__Aim of the exercise__
Only one stretch of the data below should be repeated: the lines from the line containing "(s.latch).sp = s.sp := rfl" through the line containing "theorem pushAll_pc (lock", inclusive, exactly as they are.

Records contained in a dataset
/-! ## `lockStack` -/

@[simp] theorem lockStack_a (s : State) : (s.lockStack).a = s.a := rfl
@[simp] theorem lockStack_x (s : State) : (s.lockStack).x = s.x := rfl
@[simp] theorem lockStack_y (s : State) : (s.lockStack).y = s.y := rfl
@[simp] theorem lockStack_sp (s : State) : (s.lockStack).sp = lockPage s.e s.sp := rfl
@[simp] theorem lockStack_d (s : State) : (s.lockStack).d = s.d := rfl
@[simp] theorem lockStack_db (s : State) : (s.lockStack).db = s.db := rfl
@[simp] theorem lockStack_pb (s : State) : (s.lockStack).pb = s.pb := rfl
@[simp] theorem lockStack_pc (s : State) : (s.lockStack).pc = s.pc := rfl
@[simp] theorem lockStack_p (s : State) : (s.lockStack).p = s.p := rfl
@[simp] theorem lockStack_e (s : State) : (s.lockStack).e = s.e := rfl
@[simp] theorem lockStack_run (s : State) : (s.lockStack).run = s.run := rfl
@[simp] theorem lockStack_nmiPending (s : State) : (s.lockStack).nmiPending = s.nmiPending := rfl
@[simp] theorem lockStack_inputs (s : State) : (s.lockStack).inputs = s.inputs := rfl
@[simp] theorem lockStack_draws (s : State) : (s.lockStack).draws = s.draws := rfl
@[simp] theorem lockStack_mem (s : State) : (s.lockStack).mem = s.mem := rfl

/-! ## `latch` -/

@[simp] theorem latch_a (s : State) : (s.latch).a = s.a := rfl
@[simp] theorem latch_x (s : State) : (s.latch).x = s.x := rfl
@[simp] theorem latch_y (s : State) : (s.latch).y = s.y := rfl
@[simp] theorem latch_sp (s : State) : (s.latch).sp = s.sp := rfl
@[simp] theorem latch_d (s : State) : (s.latch).d = s.d := rfl
@[simp] theorem latch_db (s : State) : (s.latch).db = s.db := rfl
@[simp] theorem latch_pb (s : State) : (s.latch).pb = s.pb := rfl
@[simp] theorem latch_pc (s : State) : (s.latch).pc = s.pc := rfl
@[simp] theorem latch_p (s : State) : (s.latch).p = s.p := rfl
@[simp] theorem latch_e (s : State) : (s.latch).e = s.e := rfl
@[simp] theorem latch_run (s : State) : (s.latch).run = s.run := rfl
@[simp] theorem latch_nmiPending (s : State) :
    (s.latch).nmiPending = (s.nmiPending || (s.sample.nmi && decide (s.run ≠ .stopped))) :=
  rfl
@[simp] theorem latch_inputs (s : State) : (s.latch).inputs = s.inputs.tail := rfl
@[simp] theorem latch_draws (s : State) : (s.latch).draws = s.draws := rfl
@[simp] theorem latch_mem (s : State) : (s.latch).mem = s.mem := rfl

/-! ## `pushAll` -/

@[simp] theorem pushAll_a (lock : StackLock) (vs : List Byte) (s : State) :
    (s.pushAll lock vs).a = s.a := by
  induction vs generalizing s with
  | nil => rfl
  | cons v vs ih => simp [State.pushAll, ih]
@[simp] theorem pushAll_x (lock : StackLock) (vs : List Byte) (s : State) :
    (s.pushAll lock vs).x = s.x := by
  induction vs generalizing s with
  | nil => rfl
  | cons v vs ih => simp [State.pushAll, ih]
@[simp] theorem pushAll_y (lock : StackLock) (vs : List Byte) (s : State) :
    (s.pushAll lock vs).y = s.y := by
  induction vs generalizing s with
  | nil => rfl
  | cons v vs ih => simp [State.pushAll, ih]
@[simp] theorem pushAll_d (lock : StackLock) (vs : List Byte) (s : State) :
    (s.pushAll lock vs).d = s.d := by
  induction vs generalizing s with
  | nil => rfl
  | cons v vs ih => simp [State.pushAll, ih]
@[simp] theorem pushAll_db (lock : StackLock) (vs : List Byte) (s : State) :
    (s.pushAll lock vs).db = s.db := by
  induction vs generalizing s with
  | nil => rfl
  | cons v vs ih => simp [State.pushAll, ih]
@[simp] theorem pushAll_pb (lock : StackLock) (vs : List Byte) (s : State) :
    (s.pushAll lock vs).pb = s.pb := by
  induction vs generalizing s with
  | nil => rfl
  | cons v vs ih => simp [State.pushAll, ih]
@[simp] theorem pushAll_pc (lock : StackLock) (vs : List Byte) (s : State) :
    (s.pushAll lock vs).pc = s.pc := by
  induction vs generalizing s with
  | nil => rfl
  | cons v vs ih => simp [State.pushAll, ih]
@[simp] theorem pushAll_p (lock : StackLock) (vs : List Byte) (s : State) :
    (s.pushAll lock vs).p = s.p := by
  induction vs generalizing s with
  | nil => rfl
  | cons v vs ih => simp [State.pushAll, ih]
@[simp] theorem pushAll_e (lock : StackLock) (vs : List Byte) (s : State) :
    (s.pushAll lock vs).e = s.e := by
  induction vs generalizing s with
  | nil => rfl
  | cons v vs ih => simp [State.pushAll, ih]
@[simp] theorem pushAll_run (lock : StackLock) (vs : List Byte) (s : State) :
    (s.pushAll lock vs).run = s.run := by
  induction vs generalizing s with
  | nil => rfl
  | cons v vs ih => simp [State.pushAll, ih]
@[simp] theorem pushAll_nmiPending (lock : StackLock) (vs : List Byte) (s : State) :
    (s.pushAll lock vs).nmiPending = s.nmiPending := by
  induction vs generalizing s with
  | nil => rfl
  | cons v vs ih => simp [State.pushAll, ih]
@[simp] theorem pushAll_inputs (lock : StackLock) (vs : List Byte) (s : State) :
    (s.pushAll lock vs).inputs = s.inputs := by
  induction vs generalizing s with
  | nil => rfl
  | cons v vs ih => simp [State.pushAll, ih]
@[simp] theorem pushAll_draws (lock : StackLock) (vs : List Byte) (s : State) :
    (s.pushAll lock vs).draws = s.draws := by
  induction vs generalizing s with
  | nil => rfl
  | cons v vs ih => simp [State.pushAll, ih]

__Problem solution__
@[simp] theorem latch_sp (s : State) : (s.latch).sp = s.sp := rfl
@[simp] theorem latch_d (s : State) : (s.latch).d = s.d := rfl
@[simp] theorem latch_db (s : State) : (s.latch).db = s.db := rfl
@[simp] theorem latch_pb (s : State) : (s.latch).pb = s.pb := rfl
@[simp] theorem latch_pc (s : State) : (s.latch).pc = s.pc := rfl
@[simp] theorem latch_p (s : State) : (s.latch).p = s.p := rfl
@[simp] theorem latch_e (s : State) : (s.latch).e = s.e := rfl
@[simp] theorem latch_run (s : State) : (s.latch).run = s.run := rfl
@[simp] theorem latch_nmiPending (s : State) :
    (s.latch).nmiPending = (s.nmiPending || (s.sample.nmi && decide (s.run ≠ .stopped))) :=
  rfl
@[simp] theorem latch_inputs (s : State) : (s.latch).inputs = s.inputs.tail := rfl
@[simp] theorem latch_draws (s : State) : (s.latch).draws = s.draws := rfl
@[simp] theorem latch_mem (s : State) : (s.latch).mem = s.mem := rfl

/-! ## `pushAll` -/

@[simp] theorem pushAll_a (lock : StackLock) (vs : List Byte) (s : State) :
    (s.pushAll lock vs).a = s.a := by
  induction vs generalizing s with
  | nil => rfl
  | cons v vs ih => simp [State.pushAll, ih]
@[simp] theorem pushAll_x (lock : StackLock) (vs : List Byte) (s : State) :
    (s.pushAll lock vs).x = s.x := by
  induction vs generalizing s with
  | nil => rfl
  | cons v vs ih => simp [State.pushAll, ih]
@[simp] theorem pushAll_y (lock : StackLock) (vs : List Byte) (s : State) :
    (s.pushAll lock vs).y = s.y := by
  induction vs generalizing s with
  | nil => rfl
  | cons v vs ih => simp [State.pushAll, ih]
@[simp] theorem pushAll_d (lock : StackLock) (vs : List Byte) (s : State) :
    (s.pushAll lock vs).d = s.d := by
  induction vs generalizing s with
  | nil => rfl
  | cons v vs ih => simp [State.pushAll, ih]
@[simp] theorem pushAll_db (lock : StackLock) (vs : List Byte) (s : State) :
    (s.pushAll lock vs).db = s.db := by
  induction vs generalizing s with
  | nil => rfl
  | cons v vs ih => simp [State.pushAll, ih]
@[simp] theorem pushAll_pb (lock : StackLock) (vs : List Byte) (s : State) :
    (s.pushAll lock vs).pb = s.pb := by
  induction vs generalizing s with
  | nil => rfl
  | cons v vs ih => simp [State.pushAll, ih]
@[simp] theorem pushAll_pc (lock : StackLock) (vs : List Byte) (s : State) :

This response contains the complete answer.